Student Question
How does the poem "Long Distance II" present the loss of a loved one?
Quick answer:
"Long Distance II" by Tony Harrison explores the enduring impact of loss by depicting how both the narrator and his father struggle to accept the deaths of loved ones. The father continues daily rituals as if his deceased wife is alive, and the narrator, despite acknowledging death's finality, keeps his father's contact details and calls his number, suggesting a reluctance to fully accept their absence. This behavior underscores the deep, unresolved grief both characters experience.
In "Long Distance II" by Tony Harrison, the loss of a loved one is presented as though that person is still around somewhere, even while the narrator bluntly acknowledges that "life ends with death, and that is all" (line 13). This is the line that makes the poem intriguing.
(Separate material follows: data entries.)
/-- A user-mode step without coprocessor 0 leaves the system registers and the translation buffer as they
were, unless it takes an exception, which enters kernel mode with interrupts off at one of the four vectors
(rules R381, R382, R400). -/
def Obligations.UserModeProtected : Prop :=
  ∀ s t : State, s.cfg.trapModel = .mips1 → s.status.getLsbD 1 = true → s.status.getLsbD 28 = false →
    step s = .next t → t.tlb = s.tlb ∧ t.index = s.index ∧ t.entryLo = s.entryLo ∧ t.prid = s.prid ∧
      ((t.status = s.status ∧ t.cause = s.cause ∧ t.epc = s.epc ∧ t.badVAddr = s.badVAddr ∧
          t.context = s.context ∧ t.entryHi = s.entryHi) ∨
        (t.status.extractLsb' 0 2 = 0 ∧ t.status.extractLsb' 6 26 = s.status.extractLsb' 6 26 ∧
          t.gpr = s.gpr ∧ t.fpr = s.fpr ∧ t.hi = s.hi ∧ t.lo = s.lo ∧ t.mem = s.mem ∧
          t.pc ∈ [0x80000000, 0x80000080, 0xBFC00100, 0xBFC00180]))

/-! ## Reset and the invariant -/

/-- The state after reset holds what a reset sets, and a launch state what a launch sets (rules R45, R420, R421). -/
def Obligations.ResetAndLaunch : Prop :=
  State.reset.isReset ∧
  ∀ (c : Config) (entry : Word) (image : Memory), entry.toNat % 4 = 0 →
    (State.launch c entry image).isLaunch entry ∧ (State.launch c entry image).mem = image

/-- The state after reset has the invariant. The values of notes/assumptions/3.md and 4.md are the model's (rules
R40, R41, R45). -/
def Obligations.ResetHasInvariant : Prop := State.reset.Inv

/-- Every step keeps the invariant: register 0 holds 0, memory and `dirty` stay in canonical form, reserved
bits stay 0, Random stays in range, and a machine with handlers goes on running (rules R21, R37, R38, R40,
R41, R42, R380). -/
def Obligations.StepKeepsInvariant : Prop := ∀ s t : State, s.Inv → step s = .next t → t.Inv
end

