/-! ### `setX` -/

@[simp] theorem setX_cfg (r : Reg) (v : Word) : (s.setX r v).cfg = s.cfg := by unfold State.setX; split <;> rfl
@[simp] theorem setX_hi (r : Reg) (v : Word) : (s.setX r v).hi = s.hi := by unfold State.setX; split <;> rfl
@[simp] theorem setX_lo (r : Reg) (v : Word) : (s.setX r v).lo = s.lo := by unfold State.setX; split <;> rfl
@[simp] theorem setX_pc (r : Reg) (v : Word) : (s.setX r v).pc = s.pc := by unfold State.setX; split <;> rfl
@[simp] theorem setX_npc (r : Reg) (v : Word) : (s.setX r v).npc = s.npc := by unfold State.setX; split <;> rfl
@[simp] theorem setX_inDelay (r : Reg) (v : Word) : (s.setX r v).inDelay = s.inDelay := by unfold State.setX; split <;> rfl
@[simp] theorem setX_fpr (r : Reg) (v : Word) : (s.setX r v).fpr = s.fpr := by unfold State.setX; split <;> rfl
@[simp] theorem setX_fcc (r : Reg) (v : Word) : (s.setX r v).fcc = s.fcc := by unfold State.setX; split <;> rfl
@[simp] theorem setX_rm (r : Reg) (v : Word) : (s.setX r v).rm = s.rm := by unfold State.setX; split <;> rfl
@[simp] theorem setX_fcr0 (r : Reg) (v : Word) : (s.setX r v).fcr0 = s.fcr0 := by unfold State.setX; split <;> rfl
@[simp] theorem setX_cpr2 (r : Reg) (v : Word) : (s.setX r v).cpr2 = s.cpr2 := by unfold State.setX; split <;> rfl
@[simp] theorem setX_ccr2 (r : Reg) (v : Word) : (s.setX r v).ccr2 = s.ccr2 := by unfold State.setX; split <;> rfl
@[simp] theorem setX_cpr3 (r : Reg) (v : Word) : (s.setX r v).cpr3 = s.cpr3 := by unfold State.setX; split <;> rfl
@[simp] theorem setX_ccr3 (r : Reg) (v : Word) : (s.setX r v).ccr3 = s.ccr3 := by unfold State.setX; split <;> rfl
@[simp] theorem setX_index (r : Reg) (v : Word) : (s.setX r v).index = s.index := by unfold State.setX; split <;> rfl
@[simp] theorem setX_random (r : Reg) (v : Word) : (s.setX r v).random = s.random := by unfold State.setX; split <;> rfl
@[simp] theorem setX_entryLo (r : Reg) (v : Word) : (s.setX r v).entryLo = s.entryLo := by unfold State.setX; split <;> rfl
@[simp] theorem setX_context (r : Reg) (v : Word) : (s.setX r v).context = s.context := by unfold State.setX; split <;> rfl
@[simp] theorem setX_badVAddr (r : Reg) (v : Word) : (s.setX r v).badVAddr = s.badVAddr := by unfold State.setX; split <;> rfl
@[simp] theorem setX_entryHi (r : Reg) (v : Word) : (s.setX r v).entryHi = s.entryHi := by unfold State.setX; split <;> rfl
@[simp] theorem setX_status (r : Reg) (v : Word) : (s.setX r v).status = s.status := by unfold State.setX; split <;> rfl
@[simp] theorem setX_cause (r : Reg) (v : Word) : (s.setX r v).cause = s.cause := by unfold State.setX; split <;> rfl
@[simp] theorem setX_epc (r : Reg) (v : Word) : (s.setX r v).epc = s.epc := by unfold State.setX; split <;> rfl
@[simp] theorem setX_prid (r : Reg) (v : Word) : (s.setX r v).prid = s.prid := by unfold State.setX; split <;> rfl
@[simp] theorem setX_tlb (r : Reg) (v : Word) : (s.setX r v).tlb = s.tlb := by unfold State.setX; split <;> rfl
@[simp] theorem setX_mem (r : Reg) (v : Word) : (s.setX r v).mem = s.mem := by unfold State.setX; split <;> rfl
@[simp] theorem setX_loadPending (r : Reg) (v : Word) : (s.setX r v).loadPending = s.loadPending := by unfold State.setX; split <;> rfl
@[simp] theorem setX_fccFresh (r : Reg) (v : Word) : (s.setX r v).fccFresh = s.fccFresh := by unfold State.setX; split <;> rfl
@[simp] theorem setX_hiloAge (r : Reg) (v : Word) : (s.setX r v).hiloAge = s.hiloAge := by unfold State.setX; split <;> rfl
@[simp] theorem setX_dirty (r : Reg) (v : Word) : (s.setX r v).dirty = s.dirty := by unfold State.setX; split <;> rfl
@[simp] theorem setX_outcome (r : Reg) (v : Word) : (s.setX r v).outcome = s.outcome := by unfold State.setX; split <;> rfl
@[simp] theorem setX_intPins (r : Reg) (v : Word) : (s.setX r v).intPins = s.intPins := by unfold State.setX; split <;> rfl
@[simp] theorem setX_draws (r : Reg) (v : Word) : (s.setX r v).draws = s.draws := by unfold State.setX; split <;> rfl
@[simp] theorem setX_f (r : Reg) (v : Word) (q : Reg) : (s.setX r v).f q = s.f q := by simp [State.f]
@[simp] theorem setX_d (r : Reg) (v : Word) (q : Reg) : (s.setX r v).d q = s.d q := by simp [State.d, State.f]
@[simp] theorem setX_byteAt (r : Reg) (v : Word) (a : Nat) : (s.setX r v).byteAt a = s.byteAt a := by simp [State.byteAt]
@[simp] theorem setX_userMode (r : Reg) (v : Word) : (s.setX r v).userMode = s.userMode := by simp [State.userMode]
@[simp] theorem setX_bev (r : Reg) (v : Word) : (s.setX r v).bev = s.bev := by simp [State.bev]
@[simp] theorem setX_roundMode (r : Reg) (v : Word) : (s.setX r v).roundMode = s.roundMode := by simp [State.roundMode]
@[simp] theorem setX_fp (r : Reg) (v : Word) : (s.setX r v).fp = s.fp := by simp [State.fp]
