-- ==== Sys2Proof/Tests/Slice0.lean ====
section
/-! SUPPORT. The model's own tests: decoding from words of the opcode table, the well-formedness checks, single
steps of the spec's vectors (`95_test_vectors.md`), and for every statement with hypotheses a state and operands
that meet them (theorems named `test_witness_…`). -/

open Sys2Proof Sys2Proof.Machine

set_option maxRecDepth 20000
set_option exponentiation.threshold 2000

namespace Sys2Proof.Tests

/-- A part of the next state, if there is one. -/
def look {α : Type} (r : Result) (g : State → α) : Option α :=
  match r with
  | .next t => some (g t)
  | .fault _ => none
  | .refused _ => none

/-- The refusal, if there is one. -/
def refusal : Result → Option Refusal
  | .refused r => some r
  | .next _ => none
  | .fault _ => none

/-- The fault, if there is one. -/
def faulted : Result → Option Fault
  | .fault r => some r
  | .next _ => none
  | .refused _ => none

/-- A result with a next state. -/
def answers (r : Result) : Bool := (look r fun _ => ()).isSome

theorem exists_of_answers {r : Result} (h : answers r = true) : ∃ t, r = .next t := by
  cases r with
  | next t => exact ⟨t, rfl⟩
  | fault _ => cases h
  | refused _ => cases h

/-- The `fault` model at 0x00400000, the launch of the spec's vectors. -/
def flat : State := State.launch Config.atReset 0x00400000 []

/-- Kernel mode with every coprocessor present and usable. -/
def kernel : State :=
  { State.reset with
    status := 0xF0400000
    cfg := { Config.atReset with cop2Present := true, cop3Present := true } }

/-- User mode, one page mapped writable at 0x1000, all coprocessors unusable. -/
def user : State :=
  { State.reset with
    status := 0x00400002
    pc := 0x00001000
    tlb := [⟨0x00001000, 0x00001600⟩] }

/-- A load into register 1 has just completed, under `LOAD_DELAY`. -/
def pendingLoad : State :=
  { flat with
    cfg := { flat.cfg with loadDelay := true }
    loadPending := .gpr 1 }

/-- A compare has just completed, and an `mflo` one instruction before it, under both hazard parameters. -/
def hazardous : State :=
  { flat with
    cfg := { flat.cfg with loadDelay := true, hiloHazard := true }
    hiloAge := 1
    fccFresh := true }

/-- Two general registers set. -/
def withX (s : State) (a b : Word) : State := (s.setX 1 a).setX 2 b

/-- Bytes of memory from an address, ascending. -/
def withBytes (s : State) (a : Nat) (bytes : List Byte) : State :=
  { s with mem := Memory.writeCells s.mem (cellsAt a bytes) }

/-- The memory and registers of the spec's load and store vectors, in a byte order. -/
def vectors (be : Bool) : State :=
  withBytes (withX { flat with cfg := { flat.cfg with bigEndian := be } } 0x10010000 0xAABBCCDD) 0x10010000
    [0x80, 0x81, 0x82, 0x83, 4, 5, 6, 7]

/-- The eight bytes after a store. -/
def bytesAfter (r : Result) : Option (List Byte) :=
  look r fun t => (List.range 8).map fun i => t.byteAt (0x10010000 + i)

/-! ## Decoding -/

/-- Words with every operand field set, written from the rows of the opcode table. -/
theorem test_decode_arithmetic : ∀ p ∈ ([
    (0x00221820, .add 3 1 2),
    (0x00221821, .addu 3 1 2),
    (0x00221824, .and 3 1 2),
    (0x00221827, .nor 3 1 2),
    (0x00221825, .or 3 1 2),
    (0x00221822, .sub 3 1 2),
    (0x00221823, .subu 3 1 2),
    (0x00221826, .xor 3 1 2),
    (0x00221804, .sllv 3 2 1),
    (0x00221807, .srav 3 2 1),
    (0x00221806, .srlv 3 2 1),
    (0x00021900, .sll 3 2 4),
    (0x00021903, .sra 3 2 4),
    (0x00021902, .srl 3 2 4)] : List (Word × Instr)),
    decode Config.atReset p.1 = .instr p.2 := by decide
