-- ==== Sys2Proof/Machine/Ops.lean ====
section
/-! DEFINITION. The operations the commands and the host share: DMEM (R48, R50, R56), the byte-indexed tables (R36, R38,
R41), bitmaps of symbols (R34, R35), issue and completion of a command (R76, R77), and the resets (R132, R133). -/

namespace Sys2Proof.Machine

/-! ## DMEM -/

/-- What a byte nothing has written reads as: the draw DMEM0, taken once at power-on (R50). -/
def Memory.unlisted (m : Memory) (a : Nat) : Byte := Config.dmem0 m.draw a

/-- The byte listed at an address, if one is. -/
def cellGet : List Host.Cell → Nat → Option Byte
  | [], _ => none
  | (a', b) :: rest, a => if a' = a then some b else cellGet rest a

/-- Take an address out of the list. -/
def cellErase : List Host.Cell → Nat → List Host.Cell
  | [], _ => []
  | (a', b) :: rest, a => if a' = a then rest else (a', b) :: cellErase rest a

/-- List a byte at an address, keeping the addresses rising. -/
def cellInsert : List Host.Cell → Nat → Byte → List Host.Cell
  | [], a, b => [(a, b)]
  | (a', b') :: rest, a, b =>
    if a < a' then (a, b) :: (a', b') :: rest
    else if a = a' then (a, b) :: rest
    else (a', b') :: cellInsert rest a b

/-- `MemRead(a, 1)` (R11). -/
def Memory.read (m : Memory) (a : Nat) : Byte := (cellGet m.cells a).getD (m.unlisted a)

/-- `MemWrite(a, 1, v)` (R11). Writing what the unwritten byte reads as takes the entry out, so that equal contents are
equal data. -/
def Memory.write (m : Memory) (a : Nat) (v : Byte) : Memory :=
  { m with cells := if v = m.unlisted a then cellErase m.cells a else cellInsert m.cells a v }

/-- Bytes written one after another from address `a` up. -/
def Memory.writeBytes (m : Memory) (a : Nat) : List Byte → Memory
  | [] => m
  | v :: vs => Memory.writeBytes (m.write a v) (a + 1) vs

/-- The `n` bytes from address `a` up, in order. -/
def Memory.readBytes (m : Memory) (a n : Nat) : List Byte := (List.range n).map (fun k => m.read (a + k))

/-- The canonical form: addresses rise, lie below DMEM_SIZE, and no entry equals what the unwritten byte reads as. -/
def Memory.wf (m : Memory) : Bool :=
  decide (m.cells.Pairwise (fun x y => x.1 < y.1)) &&
    m.cells.all (fun c => decide (c.1 < m.size) && decide (c.2 ≠ m.unlisted c.1))

/-- The host word at byte address `a`: "the four DMEM bytes 4k..4k+3 in little-endian order" (R51). -/
def Memory.readWord (m : Memory) (a : Nat) : Word :=
  m.read (a + 3) ++ m.read (a + 2) ++ m.read (a + 1) ++ m.read a

/-- `MemWrite(4k+j, 1, v[8j+7:8j])` for j = 0..3 (R51). -/
def Memory.writeWord (m : Memory) (a : Nat) (v : Word) : Memory :=
  m.writeBytes a [v.extractLsb' 0 8, v.extractLsb' 8 8, v.extractLsb' 16 8, v.extractLsb' 24 8]

/-! ## Tables indexed by a symbol or a node index -/

/-- The entry of a symbol in a 256-entry table (R36, R41). -/
def symGet {α : Type} (t : Vector α 256) (b : Byte) : α := t[b.toNat]'(b.isLt)

/-- A table with one symbol's entry replaced. -/
def symSet {α : Type} (t : Vector α 256) (b : Byte) (x : α) : Vector α 256 := t.set b.toNat x b.isLt

/-- `NODE[i]` (R37). "NIL names no node": the reader's rules never ask for it in a state a run reaches (log entry 6). -/
def nodeAt (t : Vector Node 511) (i : NodeIx) : Node := (t[i.toNat]?).getD Node.empty

/-- The bitmap whose bit `k` is `p k`, for `k < n`. -/
def bitmap (p : Nat → Bool) : (n : Nat) → BitVec n
  | 0 => 0#0
  | n + 1 => BitVec.cons (p n) (bitmap p n)

/-- Word `w` of a 256-bit bitmap: bit `b` of the word is bit `32w + b` (R34, R35). -/
def bitmapWord (x : BitVec 256) (w : BitVec 3) : Word := x.extractLsb' (32 * w.toNat) 32

/-- A 256-bit bitmap with word `w` replaced (R35). -/
def bitmapSetWord (x : BitVec 256) (w : BitVec 3) (v : Word) : BitVec 256 :=
  bitmap (fun k => if k / 32 = w.toNat then v.getLsbD (k % 32) else x.getLsbD k) 256

/-! ## Issue and completion -/

/-- Acceptance of a command word (R76): CMD and PEND are written, BUSY reads 1 from now on, and the time the command
stays pending is drawn (R82). -/
def State.accept (s : State) (v : Word) : State :=
  { s with cmd := v, pend := some ⟨v, s.ops⟩, latency := Config.latency s.draws, draws := s.draws + 1 }

/-- A command word accepted (R76) and due at once: the state in which the very next step completes it. -/
def State.placeCommand (s : State) (v : Word) : State :=
  { s with cmd := v, pend := some ⟨v, s.ops⟩, latency := 0 }

/-- The `Ok` arm of completion (R77), over the state that already holds the command's writes. -/
def State.succeed (s : State) : State :=
  { s with err := ⟨.ok, 0⟩, event := { s.event with done := true }, pend := none, latency := 0 }

/-- The `Err` arm of completion (R77, R123): the error report, EVENT.ERR and, for ENCODE and DECODE (`zeroOut`), OUT_LEN
and OUT_BITS set to 0. Nothing else changes (R78). -/
def State.failWith (s : State) (zeroOut : Bool) (e : ErrReport) : State :=
  { s with err := e, event := { s.event with err := true }, out := if zeroOut then ⟨0, 0⟩ else s.out, pend := none, latency := 0 }

/-- What a command's `execute` gives (R77): `Ok(writes)` as the state with the writes applied, `Err(code, info)`, or, for a
traversal that never ends, neither. -/
inductive CmdResult where
  | done (s : State)
  | fail (e : ErrReport)
  | hang
  deriving DecidableEq, Repr

/-- Completion of a command (R77) from the result of its `execute`. -/
def State.complete (s : State) (zeroOut : Bool) : CmdResult → Outcome
  | .done t => .next t.succeed
  | .fail e => .next (s.failWith zeroOut e)
  | .hang   => .fault .endlessTraversal

/-- The core's step for one command: enabled exactly when PEND ≠ none (R77). With PEND = none "the core takes no step"
(R131), and the state stays as it is. -/
def State.runPending (s : State) (zeroOut : Bool) (execute : Pend → CmdResult) : Outcome :=
  match s.pend with
  | none => .next s
  | some p => s.complete zeroOut (execute p)

/-! ## Reset -/

/-- What both resets do (R133): every element at its reset value, a pending command discarded (R134), and DMEM as it was: "No
reset of any kind changes DMEM" (R50). The host's side goes on. -/
def State.resetElements (s : State) : State :=
  { State.reset with mem := s.mem, host := s.host, reads := s.reads, draws := s.draws }

/-- Soft reset (R132, R133). -/
def State.softReset (s : State) : State := s.resetElements

/-- Power-on reset asserted again by the platform (R132, R133). DMEM0 is "a draw taken once at power-on", in `State.reset`, and
is not taken again (R50; log entry 1). -/
def State.powerOnReset (s : State) : State := s.resetElements

end Sys2Proof.Machine
end

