-- ==== Sys2Proof/Machine/Core.lean ====
section
/-! DEFINITION. The machine as the host's interface takes it. -/

def Sys2Proof.core : Host.Core :=
  { State := Sys2Proof.Machine.State
    Fault := Sys2Proof.Machine.Fault
    Refusal := Sys2Proof.Machine.Refusal
    step := Sys2Proof.Machine.step
    reset := Sys2Proof.Machine.State.reset }
end

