/-! ## ENCODE -/

/-- R105, R106, R107, R110: ENCODE of an input whose bytes all have codes, with room for the output, stores the codes one after
another, first bit in the most significant bit of the first byte, padding bits 0; OUT_BITS is their number T and OUT_LEN is
ceil8(T); no other byte and nothing else changes. -/
def Obligations.EncodePacksTheCodes : Prop :=
  ∀ (s : State) (p : Pend), s.pend = some p → Config.dmemSizeOk s.mem.size = true → s.mem.wf = true →
    s.codes.valid = true → p.ops.src.toNat + p.ops.len.toNat ≤ s.mem.size → p.ops.len ≠ 0 →
    (∀ b ∈ inputOf s p.ops, (symGet s.codes.entry b).len ≠ 0) →
    let bits := (inputOf s p.ops).flatMap (fun b => (List.range (symGet s.codes.entry b).len.toNat).map
      (fun j => (symGet s.codes.entry b).bits.getLsbD ((symGet s.codes.entry b).len.toNat - 1 - j)))
    p.ops.dst.toNat + (bits.length + 7) / 8 ≤ s.mem.size →
    ∃ (m : Memory) (o : OutRegs) (bytes : List Byte),
      exec .encode s = .next (completed { s with mem := m, out := o }) ∧
      Stored s.mem m p.ops.dst.toNat bytes ∧ bytes.length = (bits.length + 7) / 8 ∧
      (∀ (k : Nat) (b : Byte) (j : Nat), bytes[k]? = some b → j < 8 → b.getLsbD (7 - j) = bits.getD (8 * k + j) false) ∧
      o.bits.toNat = bits.length ∧ o.len.toNat = bytes.length

/-- R107, R108, R121: ENCODE's errors, in check order: NO_CODE; ADDRESS_RANGE(0); EMPTY_INPUT; ENCODING_CONSISTENCY with the
offset of the first byte that has no code; ADDRESS_RANGE(1). Each leaves DMEM as it was and sets OUT_LEN and OUT_BITS to 0. -/
def Obligations.EncodeErrorsInOrder : Prop :=
  ∀ (s : State) (p : Pend), s.pend = some p →
    (s.codes.valid = false → exec .encode s = .next (erredCodec s .noCode 0)) ∧
    (s.codes.valid = true → s.mem.size < p.ops.src.toNat + p.ops.len.toNat →
      exec .encode s = .next (erredCodec s .addressRange 0)) ∧
    (s.codes.valid = true → p.ops.src.toNat + p.ops.len.toNat ≤ s.mem.size → p.ops.len = 0 →
      exec .encode s = .next (erredCodec s .emptyInput 0)) ∧
    (∀ (k : Nat) (b : Byte), s.codes.valid = true → p.ops.src.toNat + p.ops.len.toNat ≤ s.mem.size →
      (inputOf s p.ops)[k]? = some b → (symGet s.codes.entry b).len = 0 →
      (∀ c ∈ (inputOf s p.ops).take k, (symGet s.codes.entry c).len ≠ 0) →
      exec .encode s = .next (erredCodec s .encodingConsistency (BitVec.ofNat 32 k))) ∧
    (s.codes.valid = true → p.ops.src.toNat + p.ops.len.toNat ≤ s.mem.size → p.ops.len ≠ 0 →
      (∀ b ∈ inputOf s p.ops, (symGet s.codes.entry b).len ≠ 0) →
      s.mem.size < p.ops.dst.toNat +
        (((inputOf s p.ops).map (fun b => (symGet s.codes.entry b).len.toNat)).sum + 7) / 8 →
      exec .encode s = .next (erredCodec s .addressRange 1))

/-- R110: for an input that the FREQ table counts, OUT_BITS is the cost: the sum over the symbols of FREQ[s] · CODE[s].LEN. -/
def Obligations.EncodedBitCountIsTheCost : Prop :=
  ∀ (s t : State) (p : Pend), s.pend = some p → Config.dmemSizeOk s.mem.size = true → exec .encode s = .next t →
    t.err.code = .ok → (∀ b : Byte, (symGet s.freq b).toNat = (inputOf s p.ops).count b) →
    t.out.bits.toNat = ((List.range 256).map (fun k => (symGet s.freq (BitVec.ofNat 8 k)).toNat *
      (symGet s.codes.entry (BitVec.ofNat 8 k)).len.toNat)).sum

/-- R140, R80: after a successful BUILD, ENCODE fails with NO_CODE until a GENCODE has run, whatever its operands: at once, and
in every state the machine comes to by steps of which none is the completion of a GENCODE. -/
def Obligations.EncodeAfterBuildNeedsGencode : Prop :=
  ∀ (s t : State) (p : Pend), s.pend = some p → exec .build s = .next t → t.err.code = .ok →
    (∀ q : Pend, exec .encode { t with pend := some q } = .next (erredCodec t .noCode 0)) ∧
    ∀ (k : Nat) (u : State) (q : Pend), Host.Core.run Sys2Proof.core k t = .next u →
      (∀ (j : Nat) (v : State) (g : Pend), j < k → Host.Core.run Sys2Proof.core j t = .next v → CoreTurn v g →
        g.word ≠ 0x00000004#32) →
      CoreTurn u q → q.word = 0x00000005#32 → step u = .next (erredCodec u .noCode 0)

/-! ## DECODE -/

/-- R112, R116: DECODE, with CHK = 0 or 1, of a stream that is whole codes stores their symbols in order at DST; OUT_LEN is
their number and OUT_BITS is BITS; no other byte and nothing else changes. BITS = 0 stores nothing. -/
def Obligations.DecodeStoresTheSymbols : Prop :=
  ∀ (i : Instr) (s : State) (p : Pend) (ps : List (List Bool × Byte)), s.pend = some p → s.mem.wf = true →
    DecodeReady i s p.ops → WholeCodes s.tree ps → streamOf s p.ops = ps.flatMap Prod.fst → OutputFits s p.ops ps →
    ∃ (m : Memory) (o : OutRegs), exec i s = .next (completed { s with mem := m, out := o }) ∧
      Stored s.mem m p.ops.dst.toNat (ps.map Prod.snd) ∧ o.len.toNat = ps.length ∧ o.bits = p.ops.bits

/-- R111, R115, R116, R121: the errors DECODE finds before it reads a bit, in check order: NO_TREE; with CHK = 1 TREE_MISMATCH
with the least symbol whose bits differ; CORRUPT_STREAM(0xFFFFFFFF); ADDRESS_RANGE(0). -/
def Obligations.DecodeChecksBeforeTheWalk : Prop :=
  ∀ (i : Instr) (s : State) (p : Pend), (i = .decode ∨ i = .decodeChk) → s.pend = some p →
    (s.tree.valid = false → exec i s = .next (erredCodec s .noTree 0)) ∧
    (∀ k : Nat, i = .decodeChk → s.tree.valid = true → k < 256 → s.tree.leafset.getLsbD k ≠ s.expset.getLsbD k →
      (∀ j, j < k → s.tree.leafset.getLsbD j = s.expset.getLsbD j) →
      exec i s = .next (erredCodec s .treeMismatch (BitVec.ofNat 32 k))) ∧
    ((i = .decodeChk → s.tree.leafset = s.expset) → s.tree.valid = true →
      p.ops.len.toNat ≠ (p.ops.bits.toNat + 7) / 8 →
      exec i s = .next (erredCodec s .corruptStream 0xFFFFFFFF)) ∧
    ((i = .decodeChk → s.tree.leafset = s.expset) → s.tree.valid = true →
      p.ops.len.toNat = (p.ops.bits.toNat + 7) / 8 → s.mem.size < p.ops.src.toNat + p.ops.len.toNat →
      exec i s = .next (erredCodec s .addressRange 0))

/-- R113, R114, R116, R121: the errors of the walk, whichever is met first in bit order: CORRUPT_STREAM(i) at a missing child,
ADDRESS_RANGE(1) at the first symbol whose output byte would lie at or past DMEM_SIZE, and CORRUPT_STREAM(BITS) when the bits
end inside the tree. -/
def Obligations.DecodeErrorsOfTheWalk : Prop :=
  ∀ (i : Instr) (s : State) (p : Pend) (ps : List (List Bool × Byte)), s.pend = some p → DecodeReady i s p.ops →
    WholeCodes s.tree ps → OutputFits s p.ops ps →
    (∀ (q : List Bool) (n : NodeIx) (b : Bool) (rest : List Bool),
      streamOf s p.ops = ps.flatMap Prod.fst ++ q ++ b :: rest → s.tree.pathInside q n →
      (nodeAt s.tree.node n).child b = nil →
      exec i s = .next (erredCodec s .corruptStream (BitVec.ofNat 32 ((ps.flatMap Prod.fst).length + q.length)))) ∧
    (∀ (x : List Bool × Byte) (rest : List Bool),
      streamOf s p.ops = ps.flatMap Prod.fst ++ x.1 ++ rest → WholeCodes s.tree [x] →
      s.mem.size < p.ops.dst.toNat + ps.length + 1 →
      exec i s = .next (erredCodec s .addressRange 1)) ∧
    (∀ (q : List Bool) (n : NodeIx), streamOf s p.ops = ps.flatMap Prod.fst ++ q → q ≠ [] → s.tree.pathInside q n →
      exec i s = .next (erredCodec s .corruptStream p.ops.bits))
He has watched his father, even two years after the death of his mother, behaving as though "she’d just popped out to get the tea" (12). His father had kept her slippers warm, "put hot water bottles her side of the bed / and still went to renew her transport pass" (2-4). All the same, he'd hide these signs of of his "still raw love" before he'd allow his son to visit, as though his odd behaviors were a "crime" (8).
At the end of the poem, we learn that the narrator has also lost his father now, but even while he says he believes "life ends with death," he has written his father's name and number in his new black leather phone book" and he still calls it (15-6), suggesting that he is either unable to accept that his father is gone or it's simply easier for him to go on pretending that his father is alive--somewhere.